Well on the drive home I had to use the trailer as much as possible to make sure everything was working and I thought the shower and toilet water flow were slow.

I also noticed the water pump would short cycle even with a water valve fully open. So I did some investigation and found something I wish I had found at the PDI.

The water discharge hose from the pump to the rest of the trailer was pinched as was the water fill hose. Below is the first thing I found and should have found at the PDI. The water supply hose was pinched between the frame and the trailer.









So I had to drop the belly and open the snake pit that I knew was in there. The next photo shows both lines pinched.









This next one shows the water fill line once I managed to pull it out.









I could not pull out the pump discharge hose so had to cut it off. There was a lot of slack (the reason it was able to get pinched in the first place) so even with 2 feet cut off I was able to still reconnect it to the pump. The fill hose pulled out bit was a lost cause so I replaced it. I cleaned up the wiring some and put the belly back up. Four hours of my life I could have used more productively I am sure. I did the repair myself as we are going camping this weekend and there was no way to get it into a local shop to have it repaired in time.


----------



## BoaterDan (Jul 1, 2005)

When I had my tank out last summer I ended up destroying the end of the fill hose getting it off. I was wishing I had _more_ slack to work with. I wonder if the repair shops complained of that to Keystone and this is the result.


----------



## Sayonara (Jul 23, 2007)

Wow, thats a big job to repair and a big mistake on Gilligans part. Good thing you caught it before the trip. How did any water even get in to the tank. it must have been a S L O W fillup.


----------



## daslobo777 (Mar 24, 2007)

Man ....... THAT IS WRONG !!!!!!!























Nobody should have to put up with that on a new TT.


----------



## jozway (Jan 28, 2008)

That really sucks. At least you found it know and maybe this weekend you can be a happy camper


----------



## jetjane (Feb 8, 2007)

I think you should send your pics and a bill for parts and labour to Keystone. Oh wait, maybe you should wait until you can include pics of your worthless electric awning first.


----------



## Oregon_Camper (Sep 13, 2004)

I don't see the problem. The hose was in a nice secure location and wasn't going to ever move/slip....









Kidding aside, that really sucks! Good thing you were able to find it and get the repairs done by yourself.

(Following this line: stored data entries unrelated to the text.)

-- ==== Sys2Proof/Machine/ShiftRotate.lean ====
section
/-! DEFINITION. Shift and rotate instructions (42_shift_rotate.md): always by one bit (R107). -/

namespace Sys2Proof.Machine

/-- The effect of ASL A (R105). -/
def effectAslA (s : State) : Except MemError State := .ok (advance .aslA (writeA (s.a.toNat * 2) s))

/-- The effect of ROL A (R106): the carry before the step enters bit 0. -/
def effectRolA (s : State) : Except MemError State :=
  .ok (advance .rolA (writeA (s.a.toNat * 2 + s.flags.c.toNat) s))

/-- ASL A (R105). -/
def execAslA (s : State) : Host.Outcome State Fault Refusal := execute .aslA effectAslA s

/-- ROL A (R106). -/
def execRolA (s : State) : Host.Outcome State Fault Refusal := execute .rolA effectRolA s

end Sys2Proof.Machine
end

I just happen to know there is one CamperLouise that is a little excited about her next camping trip.


----------



## johnp (Mar 15, 2004)

It sucks that you had to do the repairs yourself







but I think you should have turned around and driven it back to Lakeshore and had them fix it we would have loved to here about your round trip again









John


----------



## Fanatical1 (Jan 9, 2006)

Nice repair job Andy. Now you know it's done right. I thought you might have taken this opportunity to add the expansion tank?

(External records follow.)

-- ==== Sys2Proof/Certificates/Slice0/Obligations.lean ====
section
/-! DEFINITION. The statements about the model, each with the rule of the spec it comes from. Where a clause rests on a
decision the spec marks as its own, or on the model's record `lastOutcome`, the docstring names the log entry. -/

open Sys2Proof Sys2Proof.Machine

/-! ## Memory primitives -/

/-- R48: read after write, and the guard of the stack page, for every address of the space. -/
def Obligations.WriteThenReadReturnsValue : Prop :=
  ∀ (m : Memory) (addr : Nat) (v : Byte), m.wf = true → addr ≤ 65535 →
    (∃ m', writeByte m addr v false = .ok m' ∧ readByte m' addr false = .ok v) ∧
    (InStackPage addr →
      readByte m addr true = .error .outOfBounds ∧ writeByte m addr v true = .error .outOfBounds ∧
      (∃ w, readByte m addr false = .ok w) ∧ ∃ m', writeByte m addr v false = .ok m')

/-- R33: a byte read answers the cell if the access is admitted by R32, else `OutOfBounds`. -/
def Obligations.ByteReadAnswersCellOrOutOfBounds : Prop :=
  ∀ (m : Memory) (addr : Nat) (g : Bool),
    (addr ≤ 0xFFFF ∧ ¬ (g = true ∧ InStackPage addr) →
      readByte m addr g = .ok (m.get addr) ∧ readBytes m addr 1 g = .ok [m.get addr]) ∧
    (¬ (addr ≤ 0xFFFF ∧ ¬ (g = true ∧ InStackPage addr)) →
      readByte m addr g = .error .outOfBounds ∧ readBytes m addr 1 g = .error .outOfBounds)

/-- 20_memory.md section 2: a byte write changes one cell if the access is admitted, else it fails and changes nothing. -/
def Obligations.ByteWriteChangesOneCell : Prop :=
  ∀ (m : Memory) (addr : Nat) (v : Byte) (g : Bool), m.wf = true →
    (addr ≤ 0xFFFF ∧ ¬ (g = true ∧ InStackPage addr) →
      ∃ m', writeByte m addr v g = .ok m' ∧ m'.get addr = v ∧ (∀ other, other ≠ addr → m'.get other = m.get other) ∧
        m'.wf = true) ∧
    (¬ (addr ≤ 0xFFFF ∧ ¬ (g = true ∧ InStackPage addr)) → writeByte m addr v g = .error .outOfBounds)

/-- 20_memory.md section 2 (the rule of the multi-byte read; its empty count is the spec's inference): all bytes in
ascending order, or a failure exactly when one of them would fail. -/
def Obligations.MultiByteReadAllOrNothing : Prop :=
  ∀ (m : Memory) (addr n : Nat) (g : Bool),
    (readBytes m addr n g = .error .outOfBounds ↔ ∃ k, k < n ∧ readByte m (addr + k) g = .error .outOfBounds) ∧
    (∀ l, readBytes m addr n g = .ok l ↔ l.length = n ∧ ∀ k, k < n → readByte m (addr + k) g = .ok (l.getD k 0)) ∧
    readBytes m addr 0 g = .ok []

/-- 20_memory.md section 3: a push writes its bytes descending from the stack address and nothing else, or fails with
nothing written (the last is the spec's decision D17, log entry 18). -/
def Obligations.PushWritesDescending : Prop :=
  ∀ (m : Memory) (sp : Byte) (bytes : List Byte), m.wf = true →
    (bytes = [] → stackPush m sp bytes = .error .pushEmptyInput) ∧
    (bytes.length > sp.toNat + 1 → stackPush m sp bytes = .error .pushOutOfSpace) ∧
    (bytes ≠ [] → bytes.length ≤ sp.toNat + 1 →
      ∃ m', stackPush m sp bytes = .ok m' ∧
        (∀ k, k < bytes.length → m'.get (0x0100 + sp.toNat - k) = bytes.getD k 0) ∧
        (∀ addr, 0x0100 + sp.toNat < addr ∨ addr + bytes.length ≤ 0x0100 + sp.toNat → m'.get addr = m.get addr) ∧
        m'.wf = true)

/-- 20_memory.md section 3: a pop reads ascending from just above the stack position, with its three failures in the
order zero, empty, too many (the spec's decisions D18, D19, log entries 19, 20). -/
def Obligations.PopReadsAscending : Prop :=
  ∀ (m : Memory) (sp : Byte) (n : Nat),
    (n = 0 → stackPop m sp n = .error .popZeroBytesRequested) ∧
    (n ≠ 0 → sp = 0xFF → stackPop m sp n = .error .popStackEmpty) ∧
    (n ≠ 0 → sp ≠ 0xFF → sp.toNat + n > 0xFF → stackPop m sp n = .error .popTooManyBytesRequested) ∧
    (n ≠ 0 → sp.toNat + n ≤ 0xFF →
      ∃ l, stackPop m sp n = .ok l ∧ l.length = n ∧ ∀ k, k < n → l.getD k 0 = m.get (0x0100 + sp.toNat + 1 + k))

Enjoy your new trailer this weekend!


----------



## davel1957 (Mar 25, 2008)

Man Andy that sucks. You shouldn't have to do anything but enjoy with a brand new rig. At least you know now that it's done right and won't be a problem.


----------



## California Jim (Dec 11, 2003)

Gilligan is alive and well.

Good catch & repair.


----------



## Chasn'Racin (Mar 12, 2007)

Dang those Friday built trailers. Good catch and BOL.


----------



## Nathan (Jan 2, 2007)

Interesting if nothing else







. 
They must drop a partially assembled trailer onto the frame?!?!









Good catch and I would always trust my own fix over a dealers anyway!


----------



## CamperAndy (Aug 26, 2004)

Nathan said:


> Interesting if nothing else
> 
> 
> 
> ...


That is what is looks like but I still do not understand why the guy putting the bolts in did not notice the water line. I guess they just did not think it mattered.


----------



## mswalt (Sep 14, 2004)

> I guess they just did not think it mattered


They are right.....it doesn't matter....to THEM!









They'll never learn.

Congrats on your new trailer, Andy, and on your repair!

Enjoy.

Mark.


----------



## tdvffjohn (Mar 10, 2005)

Maybe a nice pic to bring to the rally in July







E mail me a copy.

John


----------



## outbacker23 (Jan 6, 2008)

mswalt said:


> > I guess they just did not think it mattered
> 
> 
> They are right.....it doesn't matter....to THEM!
> ...


Sorry to hear about your problems. I had to send my Outback back to Keystone myself. Now have it back and am making up for lost time.
http://s282.photobucket.com/albums/kk243/gettinreadytogo/


----------



## Thor (Apr 7, 2004)

Sorry to hear about the pinched lines. I am glad you caught it early so it gives them a chance to fix it before the main camping season starts.

Thor


----------



## Oregon_Camper (Sep 13, 2004)

tdvffjohn said:


> Maybe a nice pic to bring to the rally in July
> 
> 
> 
> ...


That is an excellent idea.


----------



## BoaterDan (Jul 1, 2005)

How about getting it put on T-shirts for all the factory tour attendees to wear. Maybe that will make a point to the workers that they are building a trailer some real person is going to buy. Nah, probably not.


----------



## Calvin&Hobbes (May 24, 2006)

BoaterDan said:


> How about getting it put on T-shirts for all the factory tour attendees to wear. Maybe that will make a point to the workers that they are building a trailer some real person is going to buy. Nah, probably not.


 Now thats funny right there!


----------